▶ _Task item_
Please work out how many lines in the material contain "physRead" and give only that figure.

--

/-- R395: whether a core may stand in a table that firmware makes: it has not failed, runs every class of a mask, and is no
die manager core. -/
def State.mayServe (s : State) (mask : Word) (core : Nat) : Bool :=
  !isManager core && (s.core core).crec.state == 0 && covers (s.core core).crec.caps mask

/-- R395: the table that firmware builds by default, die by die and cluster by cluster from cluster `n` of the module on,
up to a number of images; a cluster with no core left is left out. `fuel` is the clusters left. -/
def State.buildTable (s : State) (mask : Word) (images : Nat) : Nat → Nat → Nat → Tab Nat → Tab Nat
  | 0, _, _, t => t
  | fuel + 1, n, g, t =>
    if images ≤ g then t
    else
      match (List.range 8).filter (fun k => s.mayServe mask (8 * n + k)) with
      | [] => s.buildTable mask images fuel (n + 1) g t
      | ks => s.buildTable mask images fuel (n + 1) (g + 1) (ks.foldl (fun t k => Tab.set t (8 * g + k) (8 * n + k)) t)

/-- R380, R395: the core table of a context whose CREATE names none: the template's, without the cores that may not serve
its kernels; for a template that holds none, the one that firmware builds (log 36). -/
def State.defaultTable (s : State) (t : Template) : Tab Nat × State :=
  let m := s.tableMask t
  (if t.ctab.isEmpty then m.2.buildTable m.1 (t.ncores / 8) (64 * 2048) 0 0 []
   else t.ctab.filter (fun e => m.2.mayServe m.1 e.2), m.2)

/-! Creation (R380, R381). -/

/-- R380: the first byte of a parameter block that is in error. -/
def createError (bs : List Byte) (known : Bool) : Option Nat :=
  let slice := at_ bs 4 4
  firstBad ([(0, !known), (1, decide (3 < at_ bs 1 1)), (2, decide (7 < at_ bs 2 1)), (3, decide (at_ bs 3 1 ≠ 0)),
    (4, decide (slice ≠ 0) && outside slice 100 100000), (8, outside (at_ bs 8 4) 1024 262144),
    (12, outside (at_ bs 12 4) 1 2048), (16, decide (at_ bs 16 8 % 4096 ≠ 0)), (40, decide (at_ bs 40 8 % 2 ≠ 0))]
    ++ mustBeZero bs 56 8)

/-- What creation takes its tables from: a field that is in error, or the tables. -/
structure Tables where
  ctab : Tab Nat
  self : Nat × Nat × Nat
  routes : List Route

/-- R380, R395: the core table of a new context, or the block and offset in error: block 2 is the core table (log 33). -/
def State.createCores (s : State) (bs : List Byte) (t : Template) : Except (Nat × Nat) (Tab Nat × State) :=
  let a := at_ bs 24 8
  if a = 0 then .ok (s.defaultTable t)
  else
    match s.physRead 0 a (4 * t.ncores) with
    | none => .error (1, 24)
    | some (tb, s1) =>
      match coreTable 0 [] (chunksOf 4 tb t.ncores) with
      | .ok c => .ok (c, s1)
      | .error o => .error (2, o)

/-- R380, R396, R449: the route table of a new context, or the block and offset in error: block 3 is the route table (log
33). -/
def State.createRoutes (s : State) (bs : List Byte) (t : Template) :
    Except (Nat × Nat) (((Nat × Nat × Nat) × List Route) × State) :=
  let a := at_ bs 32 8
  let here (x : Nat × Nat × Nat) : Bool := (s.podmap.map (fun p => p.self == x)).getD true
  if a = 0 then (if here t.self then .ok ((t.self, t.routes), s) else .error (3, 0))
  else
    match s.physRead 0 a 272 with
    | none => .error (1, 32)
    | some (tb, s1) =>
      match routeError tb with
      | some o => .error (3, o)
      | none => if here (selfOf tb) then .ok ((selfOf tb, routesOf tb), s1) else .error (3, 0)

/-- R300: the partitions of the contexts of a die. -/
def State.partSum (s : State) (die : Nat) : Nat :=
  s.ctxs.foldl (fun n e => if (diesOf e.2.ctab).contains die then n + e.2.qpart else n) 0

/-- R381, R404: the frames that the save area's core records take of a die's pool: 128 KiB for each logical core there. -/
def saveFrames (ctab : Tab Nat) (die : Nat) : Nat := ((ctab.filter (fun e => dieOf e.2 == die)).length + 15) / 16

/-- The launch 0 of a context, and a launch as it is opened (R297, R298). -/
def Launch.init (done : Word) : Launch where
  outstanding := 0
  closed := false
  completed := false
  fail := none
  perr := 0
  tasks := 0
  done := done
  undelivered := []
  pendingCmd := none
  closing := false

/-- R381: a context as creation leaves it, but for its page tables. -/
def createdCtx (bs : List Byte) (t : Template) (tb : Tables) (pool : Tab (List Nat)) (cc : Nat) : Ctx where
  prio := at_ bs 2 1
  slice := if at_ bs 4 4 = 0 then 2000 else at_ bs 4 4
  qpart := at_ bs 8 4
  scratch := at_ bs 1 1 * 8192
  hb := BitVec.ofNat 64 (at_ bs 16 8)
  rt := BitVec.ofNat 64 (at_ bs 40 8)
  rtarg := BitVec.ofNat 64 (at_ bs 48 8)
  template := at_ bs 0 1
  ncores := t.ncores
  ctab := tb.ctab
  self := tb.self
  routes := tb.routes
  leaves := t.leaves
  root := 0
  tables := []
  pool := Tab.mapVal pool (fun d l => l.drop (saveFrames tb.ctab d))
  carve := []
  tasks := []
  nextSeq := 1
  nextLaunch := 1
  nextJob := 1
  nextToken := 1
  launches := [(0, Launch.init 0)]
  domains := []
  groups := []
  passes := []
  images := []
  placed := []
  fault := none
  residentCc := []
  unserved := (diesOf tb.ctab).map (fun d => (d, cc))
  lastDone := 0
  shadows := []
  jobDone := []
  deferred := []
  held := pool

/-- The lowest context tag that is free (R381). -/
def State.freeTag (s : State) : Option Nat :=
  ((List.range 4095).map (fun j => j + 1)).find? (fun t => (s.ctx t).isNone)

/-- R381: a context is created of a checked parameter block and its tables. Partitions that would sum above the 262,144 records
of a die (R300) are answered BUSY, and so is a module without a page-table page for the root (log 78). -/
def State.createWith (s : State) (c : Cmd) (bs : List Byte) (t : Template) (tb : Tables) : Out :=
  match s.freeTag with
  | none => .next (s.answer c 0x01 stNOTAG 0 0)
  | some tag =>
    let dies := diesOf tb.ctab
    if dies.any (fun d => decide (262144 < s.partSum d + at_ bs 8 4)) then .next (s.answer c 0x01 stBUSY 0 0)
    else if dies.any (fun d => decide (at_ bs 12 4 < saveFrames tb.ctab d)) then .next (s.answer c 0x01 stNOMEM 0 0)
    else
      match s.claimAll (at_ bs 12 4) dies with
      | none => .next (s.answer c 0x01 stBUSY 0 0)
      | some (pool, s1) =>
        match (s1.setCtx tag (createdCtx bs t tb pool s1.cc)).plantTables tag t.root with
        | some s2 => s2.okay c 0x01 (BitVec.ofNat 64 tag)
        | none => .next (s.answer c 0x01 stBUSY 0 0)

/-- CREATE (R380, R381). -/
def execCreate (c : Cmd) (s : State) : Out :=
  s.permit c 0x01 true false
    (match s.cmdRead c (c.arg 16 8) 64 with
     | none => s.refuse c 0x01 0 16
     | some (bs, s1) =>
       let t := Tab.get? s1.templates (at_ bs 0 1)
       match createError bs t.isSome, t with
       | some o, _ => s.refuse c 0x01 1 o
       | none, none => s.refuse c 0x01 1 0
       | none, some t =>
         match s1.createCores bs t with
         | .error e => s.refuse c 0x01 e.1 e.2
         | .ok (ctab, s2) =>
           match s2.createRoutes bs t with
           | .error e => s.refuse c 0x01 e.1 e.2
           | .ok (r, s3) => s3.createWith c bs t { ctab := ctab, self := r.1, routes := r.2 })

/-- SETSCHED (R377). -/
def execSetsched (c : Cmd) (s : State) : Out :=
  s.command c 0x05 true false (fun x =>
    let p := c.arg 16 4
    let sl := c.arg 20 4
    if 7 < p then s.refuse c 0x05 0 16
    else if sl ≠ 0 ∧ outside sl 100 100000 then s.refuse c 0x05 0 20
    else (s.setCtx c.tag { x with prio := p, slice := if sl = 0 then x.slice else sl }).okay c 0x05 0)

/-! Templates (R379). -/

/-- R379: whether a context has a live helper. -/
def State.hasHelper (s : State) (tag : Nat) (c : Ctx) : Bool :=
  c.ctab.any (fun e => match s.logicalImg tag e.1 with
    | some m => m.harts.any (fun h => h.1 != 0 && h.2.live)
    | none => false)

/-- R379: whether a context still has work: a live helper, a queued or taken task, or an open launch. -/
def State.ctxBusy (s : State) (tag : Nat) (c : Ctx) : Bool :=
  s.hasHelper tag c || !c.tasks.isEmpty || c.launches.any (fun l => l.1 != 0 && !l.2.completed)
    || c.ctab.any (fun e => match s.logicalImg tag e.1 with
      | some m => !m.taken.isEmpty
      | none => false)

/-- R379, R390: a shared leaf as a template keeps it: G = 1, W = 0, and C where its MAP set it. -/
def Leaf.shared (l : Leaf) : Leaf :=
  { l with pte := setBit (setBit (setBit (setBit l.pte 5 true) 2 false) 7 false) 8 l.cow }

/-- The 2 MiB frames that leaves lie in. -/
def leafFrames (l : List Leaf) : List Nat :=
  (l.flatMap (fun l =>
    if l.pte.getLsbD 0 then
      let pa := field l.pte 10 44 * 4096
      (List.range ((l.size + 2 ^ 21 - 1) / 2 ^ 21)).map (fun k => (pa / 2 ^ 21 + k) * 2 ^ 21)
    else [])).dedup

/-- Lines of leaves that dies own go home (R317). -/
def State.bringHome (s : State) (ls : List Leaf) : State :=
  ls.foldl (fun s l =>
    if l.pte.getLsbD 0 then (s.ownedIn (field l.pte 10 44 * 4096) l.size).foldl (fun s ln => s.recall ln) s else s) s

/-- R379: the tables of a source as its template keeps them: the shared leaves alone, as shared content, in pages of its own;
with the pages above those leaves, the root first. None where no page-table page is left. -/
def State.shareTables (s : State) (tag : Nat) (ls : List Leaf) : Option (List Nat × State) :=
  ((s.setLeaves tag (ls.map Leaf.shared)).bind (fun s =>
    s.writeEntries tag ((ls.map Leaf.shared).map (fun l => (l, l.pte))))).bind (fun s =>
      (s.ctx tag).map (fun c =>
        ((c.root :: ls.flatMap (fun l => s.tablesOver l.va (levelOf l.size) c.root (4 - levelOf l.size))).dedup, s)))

--

▶ _Solution to this task_
2